DATA SECTION:
★ ★ ★

theorem twoRegs1ImmOp_next (f : Word → Word → Word) (firstReg secondReg : Reg) (immX : Imm) (s t : State)
    (h : twoRegs1ImmOp f firstReg secondReg immX s = .next t) :
    WritesReg s t secondReg (f (s.reg firstReg) immX.val) (s.pc + BitVec.ofNat 32 (2 + immX.len)) := by
  cases h
  exact writesReg_setReg_advance s secondReg _ _

theorem twoRegsMove_next (firstReg secondReg : Reg) (s t : State) (h : twoRegsMove firstReg secondReg s = .next t) :
    WritesReg s t secondReg (s.reg firstReg) (s.pc + 2#32) := by
  cases h
  exact writesReg_setReg_advance s secondReg _ 2

theorem threeRegsMoveIf_next (test : Word → Bool) (firstReg secondReg thirdReg : Reg) (s t : State)
    (h : threeRegsMoveIf test firstReg secondReg thirdReg s = .next t) :
    (test (s.reg firstReg) = true ∧ WritesReg s t thirdReg (s.reg secondReg) (s.pc + 3#32)) ∨
    (test (s.reg firstReg) = false ∧ MovesPc s t (s.pc + 3#32)) := by
  unfold threeRegsMoveIf at h
  cases e : test (s.reg firstReg) <;> rw [e] at h <;> cases h
  · exact .inr ⟨rfl, movesPc_advance_seq s 3⟩
  · exact .inl ⟨rfl, writesReg_setReg_advance s thirdReg _ 3⟩

theorem twoRegs1ImmMoveIf_next (test : Word → Bool) (firstReg secondReg : Reg) (immX : Imm) (s t : State)
    (h : twoRegs1ImmMoveIf test firstReg secondReg immX s = .next t) :
    (test (s.reg firstReg) = true ∧ WritesReg s t secondReg immX.val (s.pc + BitVec.ofNat 32 (2 + immX.len))) ∨
    (test (s.reg firstReg) = false ∧ MovesPc s t (s.pc + BitVec.ofNat 32 (2 + immX.len))) := by
  unfold twoRegs1ImmMoveIf at h
  cases e : test (s.reg firstReg) <;> rw [e] at h <;> cases h
  · exact .inr ⟨rfl, movesPc_advance_seq s _⟩
  · exact .inl ⟨rfl, writesReg_setReg_advance s secondReg _ _⟩

theorem branchRegImm_next (cond : Word → Word → Bool) (reg : Reg) (immX offset : Imm) (s t : State)
    (h : branchRegImm cond reg immX offset s = .next t) :
    (cond (s.reg reg) immX.val = true ∧ MovesPc s t (branchTarget s offset)) ∨
    (cond (s.reg reg) immX.val = false ∧ MovesPc s t (s.pc + BitVec.ofNat 32 (2 + immX.len + offset.len))) := by
  unfold branchRegImm at h
  cases e : cond (s.reg reg) immX.val <;> rw [e] at h <;> cases h
  · exact .inr ⟨rfl, movesPc_advance_seq s _⟩
  · exact .inl ⟨rfl, movesPc_advance_jump s _ _⟩

theorem branchRegReg_next (cond : Word → Word → Bool) (firstReg secondReg : Reg) (offset : Imm) (s t : State)
    (h : branchRegReg cond firstReg secondReg offset s = .next t) :
    (cond (s.reg secondReg) (s.reg firstReg) = true ∧ MovesPc s t (branchTarget s offset)) ∨
    (cond (s.reg secondReg) (s.reg firstReg) = false ∧ MovesPc s t (s.pc + BitVec.ofNat 32 (2 + offset.len))) := by
  unfold branchRegReg at h
  cases e : cond (s.reg secondReg) (s.reg firstReg) <;> rw [e] at h <;> cases h
  · exact .inr ⟨rfl, movesPc_advance_seq s _⟩
  · exact .inl ⟨rfl, movesPc_advance_jump s _ _⟩

/-- A load that goes on read bytes it could read, and wrote their value. -/
theorem load_next (s t : State) (a : Word) (n : Nat) (ext : Nat → Word) (d : Reg) (skip : Nat)
    (h : afterMem (memRead s a n) (fun v => (s.setReg d (ext v)).advance skip .seq) = .next t) :
    ∃ b, Readable s a n b ∧ WritesReg s t d (ext (le ((List.range n).map b))) (s.pc + BitVec.ofNat 32 skip) := by
  obtain ⟨v, hv, rfl⟩ := afterMem_next _ _ _ h
  obtain ⟨b, hb⟩ := memRead_ok s a n v hv
  rw [memRead_readable s a n b hb] at hv
  cases hv
  exact ⟨b, hb, writesReg_setReg_advance s d _ skip⟩

/-- A load of readable bytes goes on. -/
theorem load_of_readable (s : State) (a : Word) (n : Nat) (ext : Nat → Word) (d : Reg) (skip : Nat) (b : Nat → Byte)
    (h : Readable s a n b) :
    afterMem (memRead s a n) (fun v => (s.setReg d (ext v)).advance skip .seq) =
      .next ((s.setReg d (ext (le ((List.range n).map b)))).advance skip .seq) := by
  rw [memRead_readable s a n b h]
  rfl
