-- ==== Sys2Proof/Laws/Exec.lean ====
section
/-! SUPPORT. Said once: everything the execution of an instruction can do. Whole-machine facts follow from `execAnswer` by a case
split over its six forms instead of over the 88 instructions. -/

namespace Sys2Proof.Machine

/-- The forms of what `exec i s` can answer. -/
inductive ExecAnswer (i : Instr) (s : State) : Result → Prop where
  /-- New registers and the pc advance; nothing else. -/
  | regs (regs : Vector Word 13) (ir : InstructionResult) (notTrap : i ≠ .trap) (notEcalli : ∀ x, i ≠ .ecalli x) :
      ExecAnswer i s (.next (State.advance { s with regs := regs } i.skip ir))
  /-- `trap`. -/
  | trap (isTrap : i = .trap) : ExecAnswer i s (.next (s.withStatus .trapped))
  /-- `ecalli`. -/
  | ecalli (immX : Imm) (isEcalli : i = .ecalli immX) :
      ExecAnswer i s (.next (((s.setHostCall immX.val).withStatus .host).advance i.skip .seq))
  /-- A store. -/
  | store (a : Word) (n : Nat) (v : Word) (access : storeAccess i s = some (a, n, v)) (width : n ≤ 4)
      (writable : Writable s a n) :
      ExecAnswer i s (.next ((s.setMem (writeBytes s.mem a n v)).advance i.skip .seq))
  /-- A memory fault of execution. -/
  | modelFault (f : ModelFault) : ExecAnswer i s (.fault (.model f))
  /-- A refusal by rule. -/
  | refusedByRule : ExecAnswer i s (.fault .refusedByRule)

/-- A load form answers new registers or a model fault. -/
theorem afterMem_load_answer (i : Instr) (s : State) (r : Except ModelFault Nat) (d : Reg) (ext : Nat → Word)
    (h1 : i ≠ .trap) (h2 : ∀ x, i ≠ .ecalli x) :
    ExecAnswer i s (afterMem r fun v => (s.setReg d (ext v)).advance i.skip .seq) := by
  cases r with
  | ok v => exact .regs (s.regs.set d (ext v)) .seq h1 h2
  | error f => exact .modelFault f

/-- A store form stores its bytes or answers a model fault. -/
theorem afterMem_store_answer (i : Instr) (s : State) (a : Word) (n : Nat) (v : Word)
    (access : storeAccess i s = some (a, n, v)) (hn : n ≤ 4) :
    ExecAnswer i s (afterMem (memWrite s a n v) fun t => t.advance i.skip .seq) := by
  cases e : memWrite s a n v with
  | ok t =>
    obtain ⟨hw, rfl⟩ := memWrite_ok s a n v t e
    exact .store a n v access hn hw
  | error f => exact .modelFault f

/-- A conditional register write is a choice of new registers. -/
theorem moveIf_answer (i : Instr) (s : State) (c : Bool) (d : Reg) (v : Word) (h1 : i ≠ .trap) (h2 : ∀ x, i ≠ .ecalli x) :
    ExecAnswer i s (.next ((if c then s.setReg d v else s).advance i.skip .seq)) := by
  cases c
  · exact .regs s.regs .seq h1 h2
  · exact .regs (s.regs.set d v) .seq h1 h2

/-- What `exec` can answer, for every instruction and state. -/
theorem execAnswer (i : Instr) (s : State) : ExecAnswer i s (exec i s) := by
  cases i with
  | trap => exact .trap rfl
  | loadIndU32 firstReg secondReg immX => exact afterMem_load_answer _ s _ _ _ nofun (fun _ => nofun)
  | addImm firstReg secondReg immX => exact .regs (s.regs.set _ _) _ nofun (fun _ => nofun)
  | storeIndU32 firstReg secondReg immX => exact afterMem_store_answer _ s _ _ _ rfl (by decide)
  | loadImm reg immX => exact .regs (s.regs.set _ _) _ nofun (fun _ => nofun)
  | jump offset => exact .regs s.regs _ nofun (fun _ => nofun)
  | loadImmJump reg immX offset => exact .regs (s.regs.set _ _) _ nofun (fun _ => nofun)
  | branchEqImm reg immX offset => exact .regs s.regs _ nofun (fun _ => nofun)
  | add firstReg secondReg thirdReg => exact .regs (s.regs.set _ _) _ nofun (fun _ => nofun)
  | shloLImm firstReg secondReg immX => exact .regs (s.regs.set _ _) _ nofun (fun _ => nofun)
  | loadU32 reg immX => exact afterMem_load_answer _ s _ _ _ nofun (fun _ => nofun)
  | loadIndU8 firstReg secondReg immX => exact afterMem_load_answer _ s _ _ _ nofun (fun _ => nofun)
  | or firstReg secondReg thirdReg => exact .regs (s.regs.set _ _) _ nofun (fun _ => nofun)
  | storeImmIndU32 reg immX immY => exact afterMem_store_answer _ s _ _ _ rfl (by decide)
  | shloRImm firstReg secondReg immX => exact .regs (s.regs.set _ _) _ nofun (fun _ => nofun)
  | branchNeImm reg immX offset => exact .regs s.regs _ nofun (fun _ => nofun)
  | storeIndU8 firstReg secondReg immX => exact afterMem_store_answer _ s _ _ _ rfl (by decide)
  | fallthrough => exact .regs s.regs _ nofun (fun _ => nofun)
  | andImm firstReg secondReg immX => exact .regs (s.regs.set _ _) _ nofun (fun _ => nofun)
  | jumpInd reg immX => exact .refusedByRule
  | sub firstReg secondReg thirdReg => exact .regs (s.regs.set _ _) _ nofun (fun _ => nofun)
  | loadIndI8 firstReg secondReg immX => exact afterMem_load_answer _ s _ _ _ nofun (fun _ => nofun)
  | storeU32 reg immX => exact afterMem_store_answer _ s _ _ _ rfl (by decide)
  | and firstReg secondReg thirdReg => exact .regs (s.regs.set _ _) _ nofun (fun _ => nofun)
  | branchEq firstReg secondReg offset => exact .regs s.regs _ nofun (fun _ => nofun)
  | sharRImm firstReg secondReg immX => exact .regs (s.regs.set _ _) _ nofun (fun _ => nofun)
  | storeImmIndU8 reg immX immY => exact afterMem_store_answer _ s _ _ _ rfl (by decide)
  | setLtUImm firstReg secondReg immX => exact .regs (s.regs.set _ _) _ nofun (fun _ => nofun)
  | xor firstReg secondReg thirdReg => exact .regs (s.regs.set _ _) _ nofun (fun _ => nofun)
  | storeIndU16 firstReg secondReg immX => exact afterMem_store_answer _ s _ _ _ rfl (by decide)
  | branchNe firstReg secondReg offset => exact .regs s.regs _ nofun (fun _ => nofun)
  | xorImm firstReg secondReg immX => exact .regs (s.regs.set _ _) _ nofun (fun _ => nofun)
  | branchLtSImm reg immX offset => exact .regs s.regs _ nofun (fun _ => nofun)
  | loadIndI16 firstReg secondReg immX => exact afterMem_load_answer _ s _ _ _ nofun (fun _ => nofun)
  | mul firstReg secondReg thirdReg => exact .regs (s.regs.set _ _) _ nofun (fun _ => nofun)
  | mulImm firstReg secondReg immX => exact .regs (s.regs.set _ _) _ nofun (fun _ => nofun)
  | setLtU firstReg secondReg thirdReg => exact .regs (s.regs.set _ _) _ nofun (fun _ => nofun)
  | loadIndU16 firstReg secondReg immX => exact afterMem_load_answer _ s _ _ _ nofun (fun _ => nofun)
  | storeImmU32 immX immY => exact afterMem_store_answer _ s _ _ _ rfl (by decide)
  | setGtUImm firstReg secondReg immX => exact .regs (s.regs.set _ _) _ nofun (fun _ => nofun)
  | negAddImm firstReg secondReg immX => exact .regs (s.regs.set _ _) _ nofun (fun _ => nofun)
  | branchGeU firstReg secondReg offset => exact .regs s.regs _ nofun (fun _ => nofun)
  | loadImmJumpInd firstReg secondReg immX immY => exact .refusedByRule
  | branchGeS firstReg secondReg offset => exact .regs s.regs _ nofun (fun _ => nofun)
  | branchLtUImm reg immX offset => exact .regs s.regs _ nofun (fun _ => nofun)
  | branchGeSImm reg immX offset => exact .regs s.regs _ nofun (fun _ => nofun)
  | branchLeSImm reg immX offset => exact .regs s.regs _ nofun (fun _ => nofun)
  | branchLtU firstReg secondReg offset => exact .regs s.regs _ nofun (fun _ => nofun)
  | branchLtS firstReg secondReg offset => exact .regs s.regs _ nofun (fun _ => nofun)
  | orImm firstReg secondReg immX => exact .regs (s.regs.set _ _) _ nofun (fun _ => nofun)
  | branchGtUImm reg immX offset => exact .regs s.regs _ nofun (fun _ => nofun)
  | shloR firstReg secondReg thirdReg => exact .regs (s.regs.set _ _) _ nofun (fun _ => nofun)
  | branchGeUImm reg immX offset => exact .regs s.regs _ nofun (fun _ => nofun)
  | branchGtSImm reg immX offset => exact .regs s.regs _ nofun (fun _ => nofun)
  | storeImmIndU16 reg immX immY => exact afterMem_store_answer _ s _ _ _ rfl (by decide)
  | shloL firstReg secondReg thirdReg => exact .regs (s.regs.set _ _) _ nofun (fun _ => nofun)
  | setLtSImm firstReg secondReg immX => exact .regs (s.regs.set _ _) _ nofun (fun _ => nofun)
  | mulUpperUU firstReg secondReg thirdReg => exact .regs (s.regs.set _ _) _ nofun (fun _ => nofun)
  | setLtS firstReg secondReg thirdReg => exact .regs (s.regs.set _ _) _ nofun (fun _ => nofun)
  | branchLeUImm reg immX offset => exact .regs s.regs _ nofun (fun _ => nofun)
  | loadU8 reg immX => exact afterMem_load_answer _ s _ _ _ nofun (fun _ => nofun)
  | setGtSImm firstReg secondReg immX => exact .regs (s.regs.set _ _) _ nofun (fun _ => nofun)
  | storeImmU8 immX immY => exact afterMem_store_answer _ s _ _ _ rfl (by decide)
  | mulUpperUUImm firstReg secondReg immX => exact .regs (s.regs.set _ _) _ nofun (fun _ => nofun)
  | divS firstReg secondReg thirdReg => exact .regs (s.regs.set _ _) _ nofun (fun _ => nofun)
  | mulUpperSSImm firstReg secondReg immX => exact .regs (s.regs.set _ _) _ nofun (fun _ => nofun)
  | loadI16 reg immX => exact afterMem_load_answer _ s _ _ _ nofun (fun _ => nofun)
  | mulUpperSS firstReg secondReg thirdReg => exact .regs (s.regs.set _ _) _ nofun (fun _ => nofun)
  | divU firstReg secondReg thirdReg => exact .regs (s.regs.set _ _) _ nofun (fun _ => nofun)
  | storeU16 reg immX => exact afterMem_store_answer _ s _ _ _ rfl (by decide)
  | remS firstReg secondReg thirdReg => exact .regs (s.regs.set _ _) _ nofun (fun _ => nofun)
  | storeU8 reg immX => exact afterMem_store_answer _ s _ _ _ rfl (by decide)
  | shloRImmAlt firstReg secondReg immX => exact .regs (s.regs.set _ _) _ nofun (fun _ => nofun)
  | remU firstReg secondReg thirdReg => exact .regs (s.regs.set _ _) _ nofun (fun _ => nofun)
  | loadI8 reg immX => exact afterMem_load_answer _ s _ _ _ nofun (fun _ => nofun)
  | shloLImmAlt firstReg secondReg immX => exact .regs (s.regs.set _ _) _ nofun (fun _ => nofun)
  | loadU16 reg immX => exact afterMem_load_answer _ s _ _ _ nofun (fun _ => nofun)
  | sharR firstReg secondReg thirdReg => exact .regs (s.regs.set _ _) _ nofun (fun _ => nofun)
  | ecalli immX => exact .ecalli immX rfl
  | storeImmU16 immX immY => exact afterMem_store_answer _ s _ _ _ rfl (by decide)
  | sharRImmAlt firstReg secondReg immX => exact .regs (s.regs.set _ _) _ nofun (fun _ => nofun)
  | mulUpperSU firstReg secondReg thirdReg => exact .regs (s.regs.set _ _) _ nofun (fun _ => nofun)
  | moveReg firstReg secondReg => exact .regs (s.regs.set _ _) _ nofun (fun _ => nofun)
  | cmovIz firstReg secondReg thirdReg => exact moveIf_answer _ s _ _ _ nofun (fun _ => nofun)
  | cmovNz firstReg secondReg thirdReg => exact moveIf_answer _ s _ _ _ nofun (fun _ => nofun)
  | cmovIzImm firstReg secondReg immX => exact moveIf_answer _ s _ _ _ nofun (fun _ => nofun)
  | cmovNzImm firstReg secondReg immX => exact moveIf_answer _ s _ _ _ nofun (fun _ => nofun)
  | sbrk firstReg secondReg => exact .refusedByRule

end Sys2Proof.Machine
end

★ ★ ★

Copy word for word the stretch of entries above from the line that has "unfold branchRegReg at h" through the line that has "their value. -/", both ends included, and nothing outside it.

  unfold branchRegReg at h
  cases e : cond (s.reg secondReg) (s.reg firstReg) <;> rw [e] at h <;> cases h
  · exact .inr ⟨rfl, movesPc_advance_seq s _⟩
  · exact .inl ⟨rfl, movesPc_advance_jump s _ _⟩

/-- A load that goes on read bytes it could read, and wrote their value. -/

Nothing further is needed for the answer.